Much of the conversation around entrepreneurship focuses on the beginning phases of a company: the idea, the conceptualization, the launch, the startup and the business's growth. These early phases of business ownership are full of excitement, moments of inspiration, motivation and risk-taking.
When getting into business, focusing on growing a business and managing the day-to-day, many entrepreneurs never even consider what the end-game looks like – when the business will enter maturity and, when the time comes, how his or her role in the business will end.
How to Recognize the Final Life Cycle Stage, Business Maturity
Every successful business develops throughout a business life cycle. This life cycle begins with the development and start up of the company and undergoes stages of growth and expansion before arriving at maturity and the business owner's potential company exit. At maturity a business typically has:
- an established, clear and proven business model and company vision
- explored and navigated many growth and expansion phases
- stable profits year after year
At maturity, business owners must consider additional opportunities for expansion of the business in order to sustain steady growth and profits. At this point, business owners face a decision: whether or not they are up for the task of managing another growth cycle. If owners find they are not willing to meet the challenge and stress of expansion, then a transition must occur.

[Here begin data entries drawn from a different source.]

-- ==== Sys2Proof/Tests/Slice0.lean ====
section
/-! SUPPORT. The model's own tests, expected values from 95_test_vectors.md and hand calculation from the rules, and a
witness for the hypotheses of every statement that has some. -/

namespace Sys2Proof.Tests

open Sys2Proof Sys2Proof.Machine

/-- A state with the value `v` in ACC and the cycles `ps` on the ports. -/
def holding (v : Word) (ps : List PortCycle) : State := { State.reset with acc := .written v, inputs := ps }

/-- A cycle that presents the host's word `n`. -/
def present (n : Nat) : PortCycle := { rst := false, cmdValid := true, hostWord := n }

/-- A cycle with `cmd_valid = 0` and the host's word `n`. -/
def idle (n : Nat) : PortCycle := { rst := false, cmdValid := false, hostWord := n }

/-- A cycle with `rst = 1` that also presents the host's word `n`. -/
def resetting (n : Nat) : PortCycle := { rst := true, cmdValid := true, hostWord := n }

/-- A state whose mark is set. -/
def marked (ps : List PortCycle) : State :=
  { holding 0x00001505#32 ps with refusalMark := some (.reservedCommand 0 0x30000#18) }

/-! ## Well-formedness: an ill-formed term for each check -/

theorem test_reserved_is_ill_formed : (Instr.reserved 0x0000#16).wellFormed = false := by decide
theorem test_wide_word_does_not_fit : hostWordFits 0x40061 = false := by decide
theorem test_operand_out_of_range_is_ill_formed : (AsmLine.feed 65536).wellFormed = false := by decide

/-! ## Decoding: words written out from 30_encoding.md R33 and R35 -/

theorem test_decode_nop : decode 0b00_0000000000000000 = .ok (.nop 0x0000#16) := by decide
theorem test_decode_nop_with_data : decode 0b00_1111111111111111 = .ok (.nop 0xFFFF#16) := by decide
theorem test_decode_init : decode 0b01_0000000000000000 = .ok (.init 0x0000#16) := by decide
theorem test_decode_init_with_data : decode 0b01_0000000001000001 = .ok (.init 0x0041#16) := by decide
theorem test_decode_feed : decode 0b10_0000000001100001 = .ok (.feed 0x0061#16) := by decide
theorem test_decode_feed_surrogate : decode 0b10_1101100000111101 = .ok (.feed 0xD83D#16) := by decide
theorem test_decode_reserved : decode 0b11_1010101111001101 = .ok (.reserved 0xABCD#16) := by decide
theorem test_decode_wide : decode 0b1_00_0000000001100001 = .error (.wideHostWord 0x40061) := by decide
theorem test_decodeTableWord_feed : decodeTableWord 24 0x20061 = some (.feed 0x0061#16) := by decide
theorem test_encode_feed : encode (.feed 0x0041#16) = 0x20041#18 := by decide
theorem test_encode_reserved : encode (.reserved 0xABCD#16) = 0x3ABCD#18 := by decide

/-! ## The constants of 00_scope.md R6, and MULT = (2^SHIFT) + 1 -/

theorem test_constants : constants = ⟨5381, 65, 256, 25, 32, 5, 33⟩ ∧ seedWord = 0x00001505#32 ∧ constants.mult = 2 ^ constants.shift + 1 := by decide

/-! ## The fold stage: V-FOLD -/

theorem test_fold_low : fold 0x0000#16 = 0x00BF#16 ∧ fold 0x0040#16 = 0x00FF#16 := by decide
theorem test_fold_upper : fold 0x0041#16 = 0x0020#16 ∧ fold 0x005A#16 = 0x0039#16 := by decide
theorem test_fold_between : fold 0x005B#16 = 0x001A#16 ∧ fold 0x0060#16 = 0x001F#16 := by decide
theorem test_fold_lower : fold 0x0061#16 = 0x0020#16 ∧ fold 0x007A#16 = 0x0039#16 := by decide
theorem test_fold_high : fold 0x0141#16 = 0x0100#16 ∧ fold 0xD83D#16 = 0xD7FC#16 ∧ fold 0xFFFF#16 = 0xFFBE#16 := by decide

/-! ## The update and the hash: V-MIX, V-H -/

theorem test_mix_5 : mix 0xFFFFFFFF#32 0x0020#16 = 0xFFFFFFFF#32 := by decide
theorem test_mix_9 : mixShift 0x12345678#32 = 0x468ACF00#32 ∧ mixAdd 0x12345678#32 = 0x58BF2578#32 ∧
    mix 0x12345678#32 0x003A#16 = 0x58BF2542#32 := by decide
theorem test_mix_10 : mix 0x7C4A7406#32 0x002E#16 = 0x0598F4E8#32 := by decide
theorem test_hash_hello : stringHash [0x68#16, 0x65#16, 0x6C#16, 0x4C#16, 0x4F#16] = 0x0598F4E8#32 := by decide
theorem test_hash_surrogates : stringHash [0xD83D#16, 0xDE00#16] = 0x004E70C6#32 := by decide

/-! ## The commands: V-CTL, V-CYC -/

theorem test_nop : exec (.nop 0xFFFF#16) (holding 0x0002B585#32 []) = .next (holding 0x0002B585#32 []) := rfl
theorem test_nop_unwritten : exec (.nop 0x0000#16) State.powerUp = .next State.powerUp := rfl
theorem test_init : exec (.init 0x0041#16) (holding 0x0598F4E8#32 []) = .next (holding 0x00001505#32 []) := rfl
theorem test_init_unwritten : exec (.init 0x0000#16) State.powerUp = .next State.reset := rfl
theorem test_feed : exec (.feed 0x0069#16) (holding 0x0002B582#32 []) = .next (holding 0x005965EA#32 []) := rfl
theorem test_feed_unwritten : exec (.feed 0x0061#16) State.powerUp = .fault .readOfUnwrittenAcc := rfl
theorem test_reserved : edge (holding 0x00001505#32 [present 0x3ABCD]) = .refused (.reservedCommand 0 0x3ABCD#18) := rfl
theorem test_wide : edge (holding 0x00001505#32 [present 0x40061]) = .refused (.wideHostWord 0 0x40061) := rfl
theorem test_reset_wins : edge (holding 0x12345678#32 [resetting 0x2007A]) = .next (holding 0x00001505#32 []) := rfl
theorem test_idle_reserved : edge (holding 0x0002B585#32 [idle 0x3FFFF]) = .next (holding 0x0002B585#32 []) := rfl
theorem test_mark_survives_reset :
    (afterEdges 2 (holding 0x00001505#32 [present 0x30000, resetting 0])).refusalMark =
      some (.reservedCommand 0 0x30000#18) := by decide
theorem test_step_passes_idle_and_reset :
    step (holding 0x12345678#32 [idle 0x3FFFF, resetting 0x2007A, present 0x20061, present 0x10000]) =
      .next { holding 0x0002B585#32 [present 0x10000] with accepted := 1 } := rfl
theorem test_step_fetches_what_is_put : step (State.reset.withFetchWord 24 0x20061) =
    .next { holding 0x0002B585#32 [] with accepted := 1 } := rfl
theorem test_fold_out_in_nop : foldOut (holding 0x0002B585#32 [present 0x0FFFF]) = some 0xFFBE#16 := by decide

/-! ## The assembler and the listing: 30_encoding.md R41 to R45 -/

theorem test_assemble_program : assemble "  init ; start\nFEED 'H'\n\nNOP\nFeed 0x69 ; i".toList =
    .ok [0x10000#18, 0x20048#18, 0x00000#18, 0x20069#18] := by decide
theorem test_assemble_feeds : assemble "FEEDS \"😀\\0Ā\"".toList =
    .ok [0x2D83D#18, 0x2DE00#18, 0x20000#18, 0x20100#18] := by decide
theorem test_assemble_hash : assemble "HASH \";\\u0041\\\"\"".toList =
    .ok [0x10000#18, 0x2003B#18, 0x20041#18, 0x20022#18] := by decide
theorem test_assemble_operand_range : assemble "FEED 65536".toList = .error .operandRange := by decide
theorem test_assemble_no_reserved_mnemonic : assemble "RESERVED".toList = .error .unknownMnemonic := by decide
theorem test_listing : listing 0x2D83D#18 = "0x2D83D".toList := by decide

/-! ## Witnesses: a state and operands that meet the hypotheses of each statement, clause by clause -/

/-- Cycles that feed "H", idle, and "i": nothing that starts a string. -/
def fedCycles : List PortCycle := [present 0x20048, idle 0x3FFFF, present 0x00000, present 0x20069]

/-- A NOP, an INIT, an idle cycle with a wide word, and a FEED. -/
def hostCycles : List PortCycle := [present 0x0FFFF, present 0x10041, idle 0x40000, present 0x20061]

Three Solid Strategies for Business Exit at Maturity
After successfully navigating many phases of growth and sustainability, a transition occurs once the business has entered maturity. That transition is known as a business owner's exit strategy. Following maturity, the company's future decline or renewal depends entirely on the way a business owner plans to exit the company.
As a business owner without a solid strategy for exit, you should expect the imminent decline and failure of the company into which you poured your heart, soul, sweat and time. You do not, however, have to endure or accept the demise of your business simply because you are ready to retire or can no longer work. With a solid exit strategy, you can preserve the success of your company, the enduring legacy of your initial inspiration and the fruit of your labor.
Exit Strategy One - Sell the Business
When exiting a business, an owner might decide to sell the company, relinquishing all ownership and control, while collecting a nice lump of retirement cash. If selling is your preferred exit strategy, be sure to start the exit plan at least five to seven years before your target retirement or sale date. During this time, establish job security for your existing employees, engage a knowledgeable CFO for tax strategies and use actionable financial data to increase your company's free cash flow to build the value of your business.
Exit Strategy Two - Transition Business Management
Only about 30% of family businesses survive the transition of ownership from the first to the second generation, and less than half of second-generation companies survive the ownership transition to the third generation. There are a long list of reasons why generational success is so difficult to achieve, but there are steps you can take – whether transitioning the business to the next generation or new, un-related management – to ensure the success of your successors
- Make sure your successors are capable of managing the business. Do they understand the ins and outs of the company, your role and their new responsibilities?
- Have a smart back office in place and make sure your successor understands how to use actionable financial data. This ensures new management makes smart, data-driven decisions, rather than managing with gut-feeling, reactionary choices.
- Thoroughly document all company policies and procedures.
Exit Strategy Three - Continue Working with a Plan in Place
Perhaps you want more time to increase business value before selling or to educate your successor before handing over the reins. Maybe you love what you do and want to continue working so you can die happily at your desk. Regardless of your reasons, if you will continue working, then you need to have a plan for management transition in place once your business reaches maturity. (Better yet, you will have a strategy long before the company reaches maturity.)
Consider what you want your role to be while you continue working. You can choose to remain just as involved as you are currently, or you might like to take on a role which allows you more free time to enjoy your family, friends and hobbies.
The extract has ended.